◆ Material for the task ◆
┄┄┄┄┄┄┄┄┄┄┄┄┄┄┄┄┄┄┄┄

/-- V-T3: HASH of `range(21)`, `x64_128`, seed 0. -/
theorem test_hash_x64_128 :
    seen (fun t => (t.lanes.h1, t.lanes.h2)) (exec .hash { base with ctrl := 2#2, len := 21#32 }) =
      some (0xCDD13DA028D41203#64, 0x6BC50EFC2DA2E7CB#64) := by decide

/-- V-B1: one block, `SIZE` not counted. -/
theorem test_blkPut_leaves_size :
    seen (fun t => (t.size, t.lanes.h1)) (exec .blkPut (st .absorb .x86_32 0#4 0#32 0#32)) =
      some (0#64, 0x5A7C19DF#64) := by decide

/-- V-S4 and V-B5: two blocks of `x86_128` by one BLK_PUTN. -/
theorem test_blkPutn_two_blocks :
    seen (fun t => (t.size, t.lanes)) (exec .blkPutn (st .absorb .x86_128 0#4 0#32 2#32)) =
      some (32#64, lanes 0xF5EA76D8#64 0x9356B9FF#64 0xB0201E81#64 0x2523BC38#64) := by decide

/-- V-B6: `LEN` = 0 is legal and changes nothing. -/
theorem test_blkPutn_zero :
    seen (fun t => (statusWord t, t.size)) (exec .blkPutn (st .absorb .x86_128 0#4 0#32 0#32)) =
      some (0x00000005#32, 0#64) := by decide

/-- V-B2: the remainder of three bytes. -/
theorem test_blkRem_three_bytes :
    seen (fun t => (statusWord t, t.size, t.lanes.h1))
      (exec .blkRem { st .absorb .x86_32 0#4 4#32 3#32 with size := 4#64, lanes := lanes 0x5A7C19DF#64 0#64 0#64 0#64 }) =
      some (0x00000002#32, 7#64, 0x1440A63F#64) := by decide

/-- V-F11: a remainder of a whole block raises `E_REM_TOO_LONG`. -/
theorem test_blkRem_too_long :
    seen statusWord (exec .blkRem (st .absorb .x86_128 0#4 0#32 16#32)) = some 0x00000115#32 := by decide

/-- V-B10: `x86_32` uses `SIZE[31:0]` only. -/
theorem test_blkFin_x86_32_size :
    seen (fun t => t.lanes.h1) (exec .blkFin { st .absorb .x86_32 0#4 0#32 0#32 with size := 0x100000000#64 }) =
      some 0#64 := by decide

/-- V-B11: `x64_128` uses all 64 bits of `SIZE`. -/
theorem test_blkFin_x64_128_size :
    seen (fun t => (t.lanes.h1, t.lanes.h2))
      (exec .blkFin { st .absorb .x64_128 0#4 0#32 0#32 with size := 0x100000000#64 }) =
      some (0x62ABD11CCF40B33A#64, 0x59D6A9E0807020B1#64) := by decide

/-- V-B3: GET writes result byte 0 at `ADDR`. -/
theorem test_get_writes_result :
    seen (fun t => memRead t.mem 0x7F 6)
      (exec .get { st .final .x86_32 0#4 0x80#32 0#32 with lanes := lanes 0x8D7E4914#64 0#64 0#64 0#64 }) =
      some [0x00#8, 0x14#8, 0x49#8, 0x7E#8, 0x8D#8, 0x00#8] := by decide

/-- V-F15: GET outside FINAL raises `E_RESULT_NOT_READY`. -/
theorem test_get_not_ready :
    seen statusWord (exec .get (st .absorb .x86_32 0#4 0#32 0#32)) = some 0x00000811#32 := by decide

/-! ## Register accesses and the host's side -/

/-- V-R6: `CTRL` keeps bits [1:0]. -/
theorem test_write_ctrl : seen State.ctrl (step (bus .wr 0x00#8 4 0xFFFFFFFF#32 base)) = some 3#2 := by decide

/-- V-R12: `STATUS` and `RESULT0` ignore writes. -/
theorem test_read_only : ∀ o ∈ [0x04#8, 0x40#8], seen statusWord (step (bus .wr o 4 0xFFFFFFFF#32 base)) = some 0#32 := by decide

/-- V-R8: `RESULT0` before FINAL returns 0 and raises. -/
theorem test_read_result_early :
    seen (fun t => (t.replies, statusWord t)) (step (bus .rd 0x40#8 4 0#32 base)) = some ([.word 0#32], 0x00000810#32) := by decide

/-- V-B12: the high half of `SIZE` is written without touching the low half. -/
theorem test_write_size_hi :
    seen State.size (step (bus .wr 0x18#8 4 1#32 { st .absorb .x86_32 0#4 0#32 0#32 with size := 0xFFFFFFFF#64 })) =
      some 0x1FFFFFFFF#64 := by decide

/-- A host access at `MEM_SIZE` stops the model; one below it does not (log 6). -/
theorem test_absent_address :
    step { base with pending := [.memRead 256#32] } = .fault .hostAddressAbsent
    ∧ seen State.replies (step { base with pending := [.memRead 47#32] }) = some [.byte 47#8] := by
  constructor
  · rfl
  · decide

/-- Writing the blank byte removes the entry: the canonical form. -/
theorem test_memory_canonical : storeByte (storeByte [] 5 7#8) 5 0#8 = [] := by decide

/-- The V-T2 result through the whole-message function (42_x86_128.md R146). -/
theorem test_message_x86_128 :
    messageHash .x86_128 (lanes 0#64 0#64 0#64 0#64) (range 21) =
      [0x5E#8, 0xC0#8, 0x62#8, 0x08#8, 0xAD#8, 0xE4#8, 0x4E#8, 0x52#8, 0x7B#8, 0xD9#8, 0x52#8, 0xE3#8, 0xC0#8, 0xA3#8,
        0xCB#8, 0xF7#8] := by decide

/-! ## Witnesses: for every statement with hypotheses, states and operands that meet them, clause by clause -/

/-- A faulted state, in FINAL. -/
def bad : State := { st .final .x64_128 0#4 0#32 0#32 with fault := true, cause := 7#4 }

/-- A memory of 256 bytes filled at its end as at its start. -/
def echo : State := { base with mem := memWrite base.mem 216 (range 40), addr := 0#32, len := 40#32 }

theorem witness_ResetKeepsMemoryAndAloneEndsAFault :
    (∃ (s : State) (rest : List HostAction), s.pending = .rst :: rest)
    ∧ ∃ s t : State, s.pending.head? ≠ some .rst ∧ s.fault = true ∧ step s = .next t :=
  ⟨⟨{ bad with pending := [.rst] }, [], rfl⟩, ⟨bus .wr 0x10#8 4 1#32 bad, _, by decide, rfl, rfl⟩⟩

theorem witness_RegistersReadZeroAfterReset :
    (∃ (s : State) (r : Reg), s.pending = [.rst, .access ⟨.rd, offsetOf r, 4, 0#32⟩] ∧ s.fault = true
      ∧ r ∉ [Reg.result0, .result1, .result2, .result3])
    ∧ ∃ (s : State) (r : Reg), s.pending = [.rst, .access ⟨.rd, offsetOf r, 4, 0#32⟩] ∧ s.fault = true
      ∧ r ∈ [Reg.result0, .result1, .result2, .result3] :=
  ⟨⟨{ bad with pending := [.rst, .access ⟨.rd, offsetOf .seed4, 4, 0#32⟩] }, .seed4, rfl, rfl, by decide⟩,
    ⟨{ bad with pending := [.rst, .access ⟨.rd, offsetOf .result3, 4, 0#32⟩] }, .result3, rfl, rfl, by decide⟩⟩

theorem witness_FaultedMachineIgnoresWritesAndAnswersReads :
    (∃ (s : State) (b : BusAccess), s.pending = [.access b] ∧ s.fault = true ∧ b.kind = .wr)
    ∧ (∃ (s : State) (b : BusAccess), s.pending = [.access b] ∧ s.fault = true ∧ b.kind = .rd ∧ b.width ≠ 4)
    ∧ (∃ (s : State) (b : BusAccess), s.pending = [.access b] ∧ s.fault = true ∧ b.kind = .rd ∧ b.offset.toNat % 4 ≠ 0)
    ∧ (∃ (s : State) (b : BusAccess), s.pending = [.access b] ∧ s.fault = true ∧ b.kind = .rd ∧ ∀ r, b.offset ≠ offsetOf r)
    ∧ (∃ (s : State) (b : BusAccess), s.pending = [.access b] ∧ s.fault = true ∧ b.kind = .rd ∧ b.width = 4
        ∧ b.offset = offsetOf .result3)
    ∧ ∃ s t : State, s.pending.head? ≠ some .rst ∧ s.fault = true ∧ step s = .next t :=
  ⟨⟨bus .wr 0x10#8 4 1#32 bad, _, rfl, rfl, rfl⟩, ⟨bus .rd 0x4C#8 2 0#32 bad, _, rfl, rfl, rfl, by decide⟩,
    ⟨bus .rd 0x4E#8 4 0#32 bad, _, rfl, rfl, rfl, by decide⟩,
    ⟨bus .rd 0x50#8 4 0#32 bad, _, rfl, rfl, rfl, fun r => by cases r <;> decide⟩,
    ⟨bus .rd 0x4C#8 4 0#32 bad, _, rfl, rfl, rfl, rfl, rfl⟩, ⟨{ bad with pending := [.memWrite 255#32 1#8] }, _, by decide, rfl, rfl⟩⟩

theorem witness_RaiseLatchesTheFirstCauseOnly : base.fault = false ∧ bad.fault = true := by decide

theorem witness_RaisingAccessMakesNoOtherEffect :
    ∃ (s t : State) (b : BusAccess), s.pending = [.access b] ∧ s.fault = false ∧ step s = .next t ∧ t.fault = true :=
  ⟨bus .rd 0x40#8 4 0#32 base, _, _, rfl, rfl, rfl, by decide⟩

theorem witness_DecodeAcceptsExactlyTheNineWords :
    (0x00000100#32).extractLsb' 8 24 ≠ 0#24
    ∧ (0x00000014#32).extractLsb' 8 24 = 0#24
    ∧ (0x00000014#32).extractLsb' 0 8 ∉ [0x01#8, 0x02#8, 0x03#8, 0x04#8, 0x10#8, 0x11#8, 0x12#8, 0x13#8, 0x20#8] := by
  decide

theorem witness_EncodersAndDecodersAgree : Instr.get.wellFormed = true ∧ registerAt 0x4C#8 = some .result3 := by decide

theorem witness_StepRunsTheDecodedCommand :
    (∃ (s : State) (w : Word) (i : Instr), s.pending = [.access ⟨.wr, 0x10#8, 4, w⟩] ∧ s.fault = false ∧ decode w = .ok i)
    ∧ (∃ (s : State) (w : Word) (e : IllegalWord),
        s.pending = [.access ⟨.wr, 0x10#8, 4, w⟩] ∧ s.fault = false ∧ decode w = .error e)
    ∧ ∃ (s t : State) (w : Word) (i : Instr), s.pending = [.access ⟨.wr, 0x10#8, 4, w⟩] ∧ s.fault = false
        ∧ decode w = .ok i ∧ step s = .next t ∧ t.fault = true :=
  ⟨⟨bus .wr 0x10#8 4 0x20#32 base, _, .get, rfl, rfl, rfl⟩, ⟨bus .wr 0x10#8 4 0x21#32 base, _, .unassignedOpcode, rfl, rfl, rfl⟩,
    ⟨bus .wr 0x10#8 4 0x20#32 base, _, _, .get, rfl, rfl, rfl, rfl, by decide⟩⟩

theorem witness_PlacedCommandWordRunsNext : base.fault = false ∧ decode 0x01#32 = .ok .start := ⟨rfl, rfl⟩

theorem witness_StepStopsOnlyAtAbsentAddresses : base.pending = [] := rfl

theorem witness_WriteCtrlKeepsTwoBits :
    (∃ (s : State) (rest rest' : List HostAction), s.pending = .access ⟨.wr, 0x00#8, 4, 0xFFFFFFFF#32⟩ :: rest
      ∧ s.fault = false ∧ rest = .access ⟨.rd, 0x00#8, 4, 0#32⟩ :: rest')
    ∧ ∃ s u : State, s.pending = [.access ⟨.wr, 0x00#8, 4, 0xFFFFFFFF#32⟩] ∧ s.fault = false ∧ Instr.put ≠ .start
      ∧ Instr.put ≠ .hash ∧ exec .put { s with pending := [] } = .next u ∧ u.fault = false :=
  ⟨⟨{ base with pending := [.access ⟨.wr, 0x00#8, 4, 0xFFFFFFFF#32⟩, .access ⟨.rd, 0x00#8, 4, 0#32⟩] }, _, _, rfl, rfl, rfl⟩,
    ⟨bus .wr 0x00#8 4 0xFFFFFFFF#32 (st .absorb .x86_32 3#4 0#32 5#32), _, rfl, rfl, by decide, by decide, rfl, by decide⟩⟩

theorem witness_WriteOperandAndSeedRegisters :
    (∀ o ∈ [0x08#8, 0x0C#8, 0x20#8, 0x24#8, 0x28#8, 0x2C#8, 0x30#8, 0x34#8],
      ∃ (s : State) (rest rest' : List HostAction), s.pending = .access ⟨.wr, o, 4, 0xFFFFFFFF#32⟩ :: rest
        ∧ s.fault = false ∧ rest = .access ⟨.rd, o, 4, 0#32⟩ :: rest')
    ∧ ∃ s t u : State, s.pending = [.access ⟨.wr, 0x34#8, 4, 7#32⟩] ∧ s.fault = false ∧ Instr.put ≠ .start
      ∧ Instr.put ≠ .hash ∧ step s = .next t ∧ exec .put t = .next u ∧ u.fault = false :=
  ⟨fun o _ => ⟨{ base with pending := [.access ⟨.wr, o, 4, 0xFFFFFFFF#32⟩, .access ⟨.rd, o, 4, 0#32⟩] }, _, _, rfl, rfl, rfl⟩,
    ⟨bus .wr 0x34#8 4 7#32 (st .absorb .x86_32 3#4 0#32 5#32), _, _, rfl, rfl, by decide, by decide, rfl, rfl, by decide⟩⟩

theorem witness_WritesOfReadOnlyRegistersAreIgnored :
    (bus .wr 0x4C#8 4 1#32 base).pending = [.access ⟨.wr, 0x4C#8, 4, 1#32⟩]
    ∧ 0x4C#8 ∈ [0x04#8, 0x40#8, 0x44#8, 0x48#8, 0x4C#8] := by decide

┄┄┄┄┄┄┄┄┄┄┄┄┄┄┄┄┄┄┄┄

◆ Task prompt ◆
In the listing above, find the line with "exec .put t" and the line with "o, 4, 0#32⟩]", then print exactly those lines and every line between them.

◆ Written answer ◆
      ∧ Instr.put ≠ .hash ∧ step s = .next t ∧ exec .put t = .next u ∧ u.fault = false :=
  ⟨fun o _ => ⟨{ base with pending := [.access ⟨.wr, o, 4, 0xFFFFFFFF#32⟩, .access ⟨.rd, o, 4, 0#32⟩] }, _, _, rfl, rfl, rfl⟩,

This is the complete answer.